(Data records)
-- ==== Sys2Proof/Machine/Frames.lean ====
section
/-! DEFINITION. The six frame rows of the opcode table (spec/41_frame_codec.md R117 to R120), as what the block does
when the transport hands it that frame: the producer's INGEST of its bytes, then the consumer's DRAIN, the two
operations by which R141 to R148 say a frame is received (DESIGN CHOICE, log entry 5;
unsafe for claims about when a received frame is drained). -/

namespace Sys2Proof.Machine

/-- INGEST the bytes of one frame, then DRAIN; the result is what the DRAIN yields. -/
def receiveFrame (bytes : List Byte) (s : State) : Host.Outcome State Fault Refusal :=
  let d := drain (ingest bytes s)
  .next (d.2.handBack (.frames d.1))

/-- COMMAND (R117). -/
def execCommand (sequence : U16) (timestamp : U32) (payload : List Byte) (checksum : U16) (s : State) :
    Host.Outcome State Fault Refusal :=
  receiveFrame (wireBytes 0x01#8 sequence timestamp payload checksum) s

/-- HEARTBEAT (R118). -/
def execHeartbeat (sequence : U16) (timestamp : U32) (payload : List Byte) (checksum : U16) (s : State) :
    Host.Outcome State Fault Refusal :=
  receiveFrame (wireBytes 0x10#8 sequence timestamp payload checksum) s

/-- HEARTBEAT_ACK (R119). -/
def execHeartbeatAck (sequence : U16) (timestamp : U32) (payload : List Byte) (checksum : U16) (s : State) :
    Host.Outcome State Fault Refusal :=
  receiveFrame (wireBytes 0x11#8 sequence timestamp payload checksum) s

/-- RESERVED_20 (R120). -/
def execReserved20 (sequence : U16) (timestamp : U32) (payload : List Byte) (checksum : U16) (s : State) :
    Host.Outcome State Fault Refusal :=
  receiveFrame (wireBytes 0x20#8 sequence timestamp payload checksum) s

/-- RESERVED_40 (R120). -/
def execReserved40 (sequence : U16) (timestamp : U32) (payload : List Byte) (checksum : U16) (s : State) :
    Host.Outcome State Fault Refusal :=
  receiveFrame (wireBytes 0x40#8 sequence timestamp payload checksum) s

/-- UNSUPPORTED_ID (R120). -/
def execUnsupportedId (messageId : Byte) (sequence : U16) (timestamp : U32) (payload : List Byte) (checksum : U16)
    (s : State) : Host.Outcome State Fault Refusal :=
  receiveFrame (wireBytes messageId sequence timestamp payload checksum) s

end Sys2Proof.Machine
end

### Exercise directions
Supply only the number of lines above in which "received" occurs.

### Expected output
2